**Problem to work on**
Among the lines below, restate word for word only those from the line with "stop entry -/" through the line with "(s.enterStop).state = s.state := rfl", with both end lines kept.

┌──

/-! ### the half-bit entry -/

@[simp] theorem State.enterHb_params (s : State) : (s.enterHb).params = s.params := rfl
@[simp] theorem State.enterHb_state (s : State) : (s.enterHb).state = s.state := rfl
@[simp] theorem State.enterHb_busy (s : State) : (s.enterHb).busy = s.busy := rfl
@[simp] theorem State.enterHb_hbIdx (s : State) : (s.enterHb).hbIdx = s.hbIdx := rfl
@[simp] theorem State.enterHb_pol (s : State) : (s.enterHb).pol = s.pol := rfl
@[simp] theorem State.enterHb_fwd (s : State) : (s.enterHb).fwd = s.fwd := rfl
@[simp] theorem State.enterHb_bfAcc (s : State) : (s.enterHb).bfAcc = s.bfAcc := rfl
@[simp] theorem State.enterHb_bfDone (s : State) : (s.enterHb).bfDone = s.bfDone := rfl
@[simp] theorem State.enterHb_prev (s : State) : (s.enterHb).prev = s.prev := rfl
@[simp] theorem State.enterHb_tHigh (s : State) : (s.enterHb).tHigh = s.tHigh := rfl
@[simp] theorem State.enterHb_tLow (s : State) : (s.enterHb).tLow = s.tLow := rfl
@[simp] theorem State.enterHb_lastLevel (s : State) : (s.enterHb).lastLevel = s.lastLevel := rfl
@[simp] theorem State.enterHb_answer (s : State) : (s.enterHb).answer = s.answer := rfl
@[simp] theorem State.enterHb_answerValid (s : State) : (s.enterHb).answerValid = s.answerValid := rfl
@[simp] theorem State.enterHb_err (s : State) : (s.enterHb).err = s.err := rfl
@[simp] theorem State.enterHb_cnt (s : State) : (s.enterHb).cnt = 0 := rfl
@[simp] theorem State.enterHb_irHb (s : State) : (s.enterHb).irHb = false := rfl
@[simp] theorem State.enterHb_irStop (s : State) : (s.enterHb).irStop = s.irStop := rfl
@[simp] theorem State.enterHb_irCap (s : State) : (s.enterHb).irCap = s.irCap := rfl
@[simp] theorem State.enterHb_capVal (s : State) : (s.enterHb).capVal = s.capVal := rfl
@[simp] theorem State.enterHb_rx (s : State) : (s.enterHb).rx = s.rx := rfl
@[simp] theorem State.enterHb_prevRx (s : State) : (s.enterHb).prevRx = s.prevRx := rfl
@[simp] theorem State.enterHb_result (s : State) : (s.enterHb).result = s.result := rfl
@[simp] theorem State.enterHb_env (s : State) : (s.enterHb).env = s.env := rfl
@[simp] theorem State.enterHb_chained (s : State) : (s.enterHb).chained = s.chained := rfl

/-! ### the stop entry -/

@[simp] theorem State.enterStop_params (s : State) : (s.enterStop).params = s.params := rfl
@[simp] theorem State.enterStop_state (s : State) : (s.enterStop).state = s.state := rfl
@[simp] theorem State.enterStop_busy (s : State) : (s.enterStop).busy = s.busy := rfl
@[simp] theorem State.enterStop_hbIdx (s : State) : (s.enterStop).hbIdx = s.hbIdx := rfl
@[simp] theorem State.enterStop_pol (s : State) : (s.enterStop).pol = s.pol := rfl
@[simp] theorem State.enterStop_fwd (s : State) : (s.enterStop).fwd = s.fwd := rfl
@[simp] theorem State.enterStop_bfAcc (s : State) : (s.enterStop).bfAcc = s.bfAcc := rfl
@[simp] theorem State.enterStop_bfDone (s : State) : (s.enterStop).bfDone = s.bfDone := rfl
@[simp] theorem State.enterStop_prev (s : State) : (s.enterStop).prev = s.prev := rfl
@[simp] theorem State.enterStop_tHigh (s : State) : (s.enterStop).tHigh = s.tHigh := rfl
@[simp] theorem State.enterStop_tLow (s : State) : (s.enterStop).tLow = s.tLow := rfl
@[simp] theorem State.enterStop_lastLevel (s : State) : (s.enterStop).lastLevel = s.lastLevel := rfl
@[simp] theorem State.enterStop_answer (s : State) : (s.enterStop).answer = s.answer := rfl
@[simp] theorem State.enterStop_answerValid (s : State) : (s.enterStop).answerValid = s.answerValid := rfl
@[simp] theorem State.enterStop_err (s : State) : (s.enterStop).err = s.err := rfl
@[simp] theorem State.enterStop_cnt (s : State) : (s.enterStop).cnt = 0 := rfl
@[simp] theorem State.enterStop_irHb (s : State) : (s.enterStop).irHb = s.irHb := rfl
@[simp] theorem State.enterStop_irStop (s : State) : (s.enterStop).irStop = false := rfl
@[simp] theorem State.enterStop_irCap (s : State) : (s.enterStop).irCap = s.irCap := rfl
@[simp] theorem State.enterStop_capVal (s : State) : (s.enterStop).capVal = s.capVal := rfl
@[simp] theorem State.enterStop_rx (s : State) : (s.enterStop).rx = s.rx := rfl
@[simp] theorem State.enterStop_prevRx (s : State) : (s.enterStop).prevRx = s.prevRx := rfl
@[simp] theorem State.enterStop_result (s : State) : (s.enterStop).result = s.result := rfl
@[simp] theorem State.enterStop_env (s : State) : (s.enterStop).env = s.env := rfl
@[simp] theorem State.enterStop_chained (s : State) : (s.enterStop).chained = s.chained := rfl

/-! ### the capture entry -/

@[simp] theorem State.enterCap_params (s : State) : (s.enterCap).params = s.params := rfl
@[simp] theorem State.enterCap_state (s : State) : (s.enterCap).state = s.state := rfl
@[simp] theorem State.enterCap_busy (s : State) : (s.enterCap).busy = s.busy := rfl
@[simp] theorem State.enterCap_hbIdx (s : State) : (s.enterCap).hbIdx = s.hbIdx := rfl
@[simp] theorem State.enterCap_pol (s : State) : (s.enterCap).pol = s.pol := rfl
@[simp] theorem State.enterCap_fwd (s : State) : (s.enterCap).fwd = s.fwd := rfl
@[simp] theorem State.enterCap_bfAcc (s : State) : (s.enterCap).bfAcc = s.bfAcc := rfl
@[simp] theorem State.enterCap_bfDone (s : State) : (s.enterCap).bfDone = s.bfDone := rfl
@[simp] theorem State.enterCap_prev (s : State) : (s.enterCap).prev = s.prev := rfl
@[simp] theorem State.enterCap_tHigh (s : State) : (s.enterCap).tHigh = s.tHigh := rfl
@[simp] theorem State.enterCap_tLow (s : State) : (s.enterCap).tLow = s.tLow := rfl
@[simp] theorem State.enterCap_lastLevel (s : State) : (s.enterCap).lastLevel = s.lastLevel := rfl
@[simp] theorem State.enterCap_answer (s : State) : (s.enterCap).answer = s.answer := rfl
@[simp] theorem State.enterCap_answerValid (s : State) : (s.enterCap).answerValid = s.answerValid := rfl
@[simp] theorem State.enterCap_err (s : State) : (s.enterCap).err = s.err := rfl
@[simp] theorem State.enterCap_cnt (s : State) : (s.enterCap).cnt = 0 := rfl
@[simp] theorem State.enterCap_irHb (s : State) : (s.enterCap).irHb = s.irHb := rfl
@[simp] theorem State.enterCap_irStop (s : State) : (s.enterCap).irStop = s.irStop := rfl
@[simp] theorem State.enterCap_irCap (s : State) : (s.enterCap).irCap = false := rfl
@[simp] theorem State.enterCap_capVal (s : State) : (s.enterCap).capVal = s.capVal := rfl
@[simp] theorem State.enterCap_rx (s : State) : (s.enterCap).rx = s.rx := rfl
@[simp] theorem State.enterCap_prevRx (s : State) : (s.enterCap).prevRx = s.prevRx := rfl
@[simp] theorem State.enterCap_result (s : State) : (s.enterCap).result = s.result := rfl
@[simp] theorem State.enterCap_env (s : State) : (s.enterCap).env = s.env := rfl
@[simp] theorem State.enterCap_chained (s : State) : (s.enterCap).chained = s.chained := rfl

/-! ### one polarity of the encoder -/

@[simp] theorem State.emit_params (s : State) (v : Level) : (s.emit v).params = s.params := rfl
@[simp] theorem State.emit_state (s : State) (v : Level) : (s.emit v).state = s.state := rfl
@[simp] theorem State.emit_busy (s : State) (v : Level) : (s.emit v).busy = s.busy := rfl
@[simp] theorem State.emit_hbIdx (s : State) (v : Level) : (s.emit v).hbIdx = s.hbIdx + 1 := rfl
@[simp] theorem State.emit_pol (s : State) (v : Level) : (s.emit v).pol = v := rfl
@[simp] theorem State.emit_fwd (s : State) (v : Level) : (s.emit v).fwd = s.fwd := rfl
@[simp] theorem State.emit_bfAcc (s : State) (v : Level) : (s.emit v).bfAcc = s.bfAcc := rfl
@[simp] theorem State.emit_bfDone (s : State) (v : Level) : (s.emit v).bfDone = s.bfDone := rfl
@[simp] theorem State.emit_prev (s : State) (v : Level) : (s.emit v).prev = s.prev := rfl
@[simp] theorem State.emit_tHigh (s : State) (v : Level) : (s.emit v).tHigh = s.tHigh := rfl
@[simp] theorem State.emit_tLow (s : State) (v : Level) : (s.emit v).tLow = s.tLow := rfl
@[simp] theorem State.emit_lastLevel (s : State) (v : Level) : (s.emit v).lastLevel = s.lastLevel := rfl
@[simp] theorem State.emit_answer (s : State) (v : Level) : (s.emit v).answer = s.answer := rfl
@[simp] theorem State.emit_answerValid (s : State) (v : Level) : (s.emit v).answerValid = s.answerValid := rfl
@[simp] theorem State.emit_err (s : State) (v : Level) : (s.emit v).err = s.err := rfl
@[simp] theorem State.emit_cnt (s : State) (v : Level) : (s.emit v).cnt = s.cnt := rfl
@[simp] theorem State.emit_irHb (s : State) (v : Level) : (s.emit v).irHb = s.irHb := rfl
@[simp] theorem State.emit_irStop (s : State) (v : Level) : (s.emit v).irStop = s.irStop := rfl
@[simp] theorem State.emit_irCap (s : State) (v : Level) : (s.emit v).irCap = s.irCap := rfl
@[simp] theorem State.emit_capVal (s : State) (v : Level) : (s.emit v).capVal = s.capVal := rfl
@[simp] theorem State.emit_rx (s : State) (v : Level) : (s.emit v).rx = s.rx := rfl
@[simp] theorem State.emit_prevRx (s : State) (v : Level) : (s.emit v).prevRx = s.prevRx := rfl
@[simp] theorem State.emit_result (s : State) (v : Level) : (s.emit v).result = s.result := rfl
@[simp] theorem State.emit_env (s : State) (v : Level) : (s.emit v).env = s.env := rfl
@[simp] theorem State.emit_chained (s : State) (v : Level) : (s.emit v).chained = s.chained := rfl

└──

**Solution to the exercise**
/-! ### the stop entry -/

@[simp] theorem State.enterStop_params (s : State) : (s.enterStop).params = s.params := rfl
@[simp] theorem State.enterStop_state (s : State) : (s.enterStop).state = s.state := rfl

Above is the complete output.